Most upvoted comments

I would love to be an official contributor, even if its just a one-line code change 😅 I will put together a PR shortly.

gbarello-uipath on Apr 28, 2023

@younesbelkada I shared a notebook on how to train Matcha/Pix2Struct model for Kaggle’s Benetech competition, in case anyone is interested. This model achieved silver zone and includes the updates with the fix.

alejopaullier96 on Jun 22, 2023

Yeah, the model seems to be learning well on >3k images dataset with the change on the decoder config. This seems to be the root cause. Really good catch @gbarello-uipath 😃

arnaudstiegler on Apr 28, 2023

I have also been trying to finetune pix2struct. I find that the losses go to zero very quickly which made me suspect that the attention masks are not being set properly.

What I see is that in the Pix2StructText module, self.config.is_decoder is set to False, causing this line to output a non-causal attention mask.

If I add the line self.config.is_decoder = True to the line above that to force it to be a decoder things look more normal.

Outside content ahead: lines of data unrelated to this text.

-- ==== Sys2Proof/Laws/Group.lean ====
section
/-! SUPPORT. Threads, groups and registers: a read after a write, and what a write leaves alone. -/

namespace Sys2Proof.Machine

/-! ## Threads of a group -/

theorem thread_setThread {g : Group} {t u : Nat} {th : Thread} (ht : t < 32) :
    thread (setThread g t th) u = if u = t then th else thread g u := by
  simp only [thread, setThread, Vector.set!_eq_setIfInBounds, Vector.toArray_setIfInBounds, Array.getD_eq_getD_getElem?,
    Array.getElem?_setIfInBounds, Vector.size_toArray]
  by_cases h : t = u
  · subst u; simp [ht]
  · have h' : ¬ u = t := fun e => h e.symm
    simp [h, h']

theorem thread_onThread {g : Group} {t u : Nat} {f : Thread → Thread} (ht : t < 32) :
    thread (onThread g t f) u = if u = t then f (thread g t) else thread g u := thread_setThread ht

theorem thread_out {g : Group} {t : Nat} (h : 32 ≤ t) : thread g t = {} := by
  simp [thread, h]

/-- Groups whose threads read alike have the same threads. -/
theorem threads_ext {a b : Vector Thread 32} (h : ∀ t, t < 32 → a.toArray.getD t {} = b.toArray.getD t {}) : a = b := by
  apply Vector.ext
  intro i hi
  have := h i hi
  simpa [Array.getD, hi] using this

theorem setThread_thread (g : Group) (t : Nat) (ht : t < 32) : setThread g t (thread g t) = g := by
  have h : g.threads.set! t (thread g t) = g.threads := by
    apply threads_ext
    intro u _
    have := thread_setThread (g := g) (u := u) (th := thread g t) ht
    simp only [thread, setThread] at this ⊢
    rw [this]
    split
    · subst u; rfl
    · rfl
  simp only [setThread, h]

/-- Where every thread of a list gets its own update, a thread of the list has its own and any other none. -/
theorem thread_foldl_onThread {g : Group} {ts : List Nat} {f : Nat → Thread → Thread} (hn : ts.Nodup) (hb : ∀ t ∈ ts, t < 32)
    (u : Nat) : thread (ts.foldl (fun h t => onThread h t (f t)) g) u = if u ∈ ts then f u (thread g u) else thread g u := by
  induction ts generalizing g with
  | nil => simp
  | cons t rest ih =>
    have hn' := List.nodup_cons.mp hn
    rw [List.foldl_cons, ih hn'.2 fun x hx => hb x (List.mem_cons_of_mem _ hx)]
    rw [thread_onThread (hb t (List.mem_cons_self ..))]
    by_cases hu : u = t
    · subst u
      simp [hn'.1]
    · simp [hu]

theorem foldl_onThread_group (g : Group) (ts : List Nat) (f : Nat → Thread → Thread) :
    ∃ v, ts.foldl (fun h t => onThread h t (f t)) g = { g with threads := v } := by
  induction ts generalizing g with
  | nil => exact ⟨_, rfl⟩
  | cons t rest ih => exact ih (onThread g t (f t))

/-! ## Groups of a device -/

theorem findGroup_putGroup_self {gs : List Group} {g h : Group} (hf : findGroup gs g.gid = some h) :
    findGroup (putGroup gs g) g.gid = some g := by
  induction gs with
  | nil => simp [findGroup] at hf
  | cons x rest ih =>
    simp only [putGroup]
    split
    · simp [findGroup]
    · rename_i hx
      simp only [findGroup, hx, if_false] at hf ⊢
      exact ih hf

theorem findGroup_putGroup_other {gs : List Group} {g : Group} {id : Nat} (h : id ≠ g.gid) :
    findGroup (putGroup gs g) id = findGroup gs id := by
  induction gs with
  | nil => rfl
  | cons x rest ih =>
    simp only [putGroup]
    split
    · rename_i hx
      simp only [findGroup]
      rw [if_neg (fun e => h e.symm), if_neg (fun e => h (by rw [← e, hx]))]
    · simp only [findGroup]
      split
      · rfl
      · exact ih

theorem group?_setGroup_self {dv : Device} {g h : Group} (hf : dv.group? g.gid = some h) :
    (dv.setGroup g).group? g.gid = some g := findGroup_putGroup_self hf

theorem group?_setGroup_other {dv : Device} {g : Group} {id : Nat} (h : id ≠ g.gid) :
    (dv.setGroup g).group? id = dv.group? id := findGroup_putGroup_other h

theorem findGroup_gid {gs : List Group} {id : Nat} {g : Group} (h : findGroup gs id = some g) : g.gid = id := by
  induction gs with
  | nil => simp [findGroup] at h
  | cons x rest ih =>
    simp only [findGroup] at h
    split at h
    · rename_i hx; cases h; exact hx
    · exact ih h

/-! ## Slots -/

theorem slots_nodup : slots.Nodup := List.nodup_range

theorem mem_slots {t : Nat} : t ∈ slots ↔ t < 32 := List.mem_range

theorem presentOf_nodup (g : Group) (turn : Turn) (pc : DWord) : (presentOf g turn pc).Nodup := slots_nodup.filter _

theorem activeOf_nodup (op : Op) (g : Group) {l : List Nat} (h : l.Nodup) : (activeOf op g l).Nodup := h.filter _

theorem mem_presentOf {g : Group} {turn : Turn} {pc : DWord} {t : Nat} :
    t ∈ presentOf g turn pc ↔ t < 32 ∧ isRun (thread g t) = true ∧ (thread g t).pc = pc ∧ mayRun turn t = true := by
  simp only [presentOf, List.mem_filter, mem_slots, Bool.and_eq_true, beq_iff_eq, and_assoc]

theorem mem_activeOf {op : Op} {g : Group} {l : List Nat} {t : Nat} :
    t ∈ activeOf op g l ↔ t ∈ l ∧ guardOf op (thread g t) = true := by
  simp only [activeOf, List.mem_filter]

end Sys2Proof.Machine
end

gbarello-uipath on Apr 27, 2023

Indeed, the loss should go down to 0. I notice 2 things here:

I see label smoothing is used which is pretty uncommon: https://github.com/huggingface/transformers/blob/7579a52b55611ba7651b6d05cba6f45539a6089d/src/transformers/models/pix2struct/modeling_pix2struct.py#L1557 According to PyTorch’s docs: “The targets become a mixture of the original ground truth and a uniform distribution” Might explain this behaviour. @younesbelkada I assume you included this to comply to the original implementation?
this line should be removed: it’s the user’s responsability to set the labels to -100 for padding tokens. To comply to the design of any other model in the library, this line should not be there

NielsRogge on Apr 21, 2023

Hi thanks for the detailed report, indeed this seems weird. I will have a look at it once I am back on Tuesday. cc also @NielsRogge and @nbroad1881 for visibility as they have been also working on fine-tuning Pix2struct

younesbelkada on Apr 21, 2023

Thanks very much for sharing! It is really cool to see Matcha/Pix2Struct being using for winning notebooks in major kaggle competitions 🔥

younesbelkada on Jun 22, 2023

Let’s close this issue as we merged #23051 ! @NielsRogge has also made a nice tutorial in https://github.com/NielsRogge/Transformers-Tutorials/tree/master/Pix2Struct Thanks everyone

younesbelkada on May 16, 2023

I think the pretrained model configs should be fixed directly.

sgugger on Apr 28, 2023

Yeah I had a hard time fine-tuning Pix2Struct myself. However looking at your code snippet, when you encode the target sequence:

from transformers import Pix2StructProcessor

processor = Pix2StructProcessor.from_pretrained("google/pix2struct-base")

dummy_target = "The model should overfit this sentence"
encoded_text = processor(text=dummy_target, return_tensors='pt', max_length=20)

then when decoding back to text:

processor.decode(encoded_text.input_ids.squeeze())

prints:

'The model should overfit this sentence'

So this target sequence doesn’t contain an EOS (end-of-sequence) token nor a BOS (beginning-of-sequence) token. Hence, when generating text using the generate() method, it will just continue predicting tokens, at this method only stops generating text when the model predicts the EOS token. As the model is trained to not produce the EOS token, it simply will keep on generating text (hence you’re getting ‘<pad> The model should overfit this sentence should overfit this sentence’ etc.). Also it looks like the first token is <pad> since the model’s BOS token is equal to the pad token, so you’ll need to add skip_special_tokens=True to the batch_decode method.

So cc @younesbelkada we’ll need to check that, in case the user sets the max length to 20, then the tokenizer should set the EOS token as last token appropriately. It looks like the processor’s tokenizer has this set:

>>> processor.tokenizer.eos_token
'</s>'

NielsRogge on Apr 21, 2023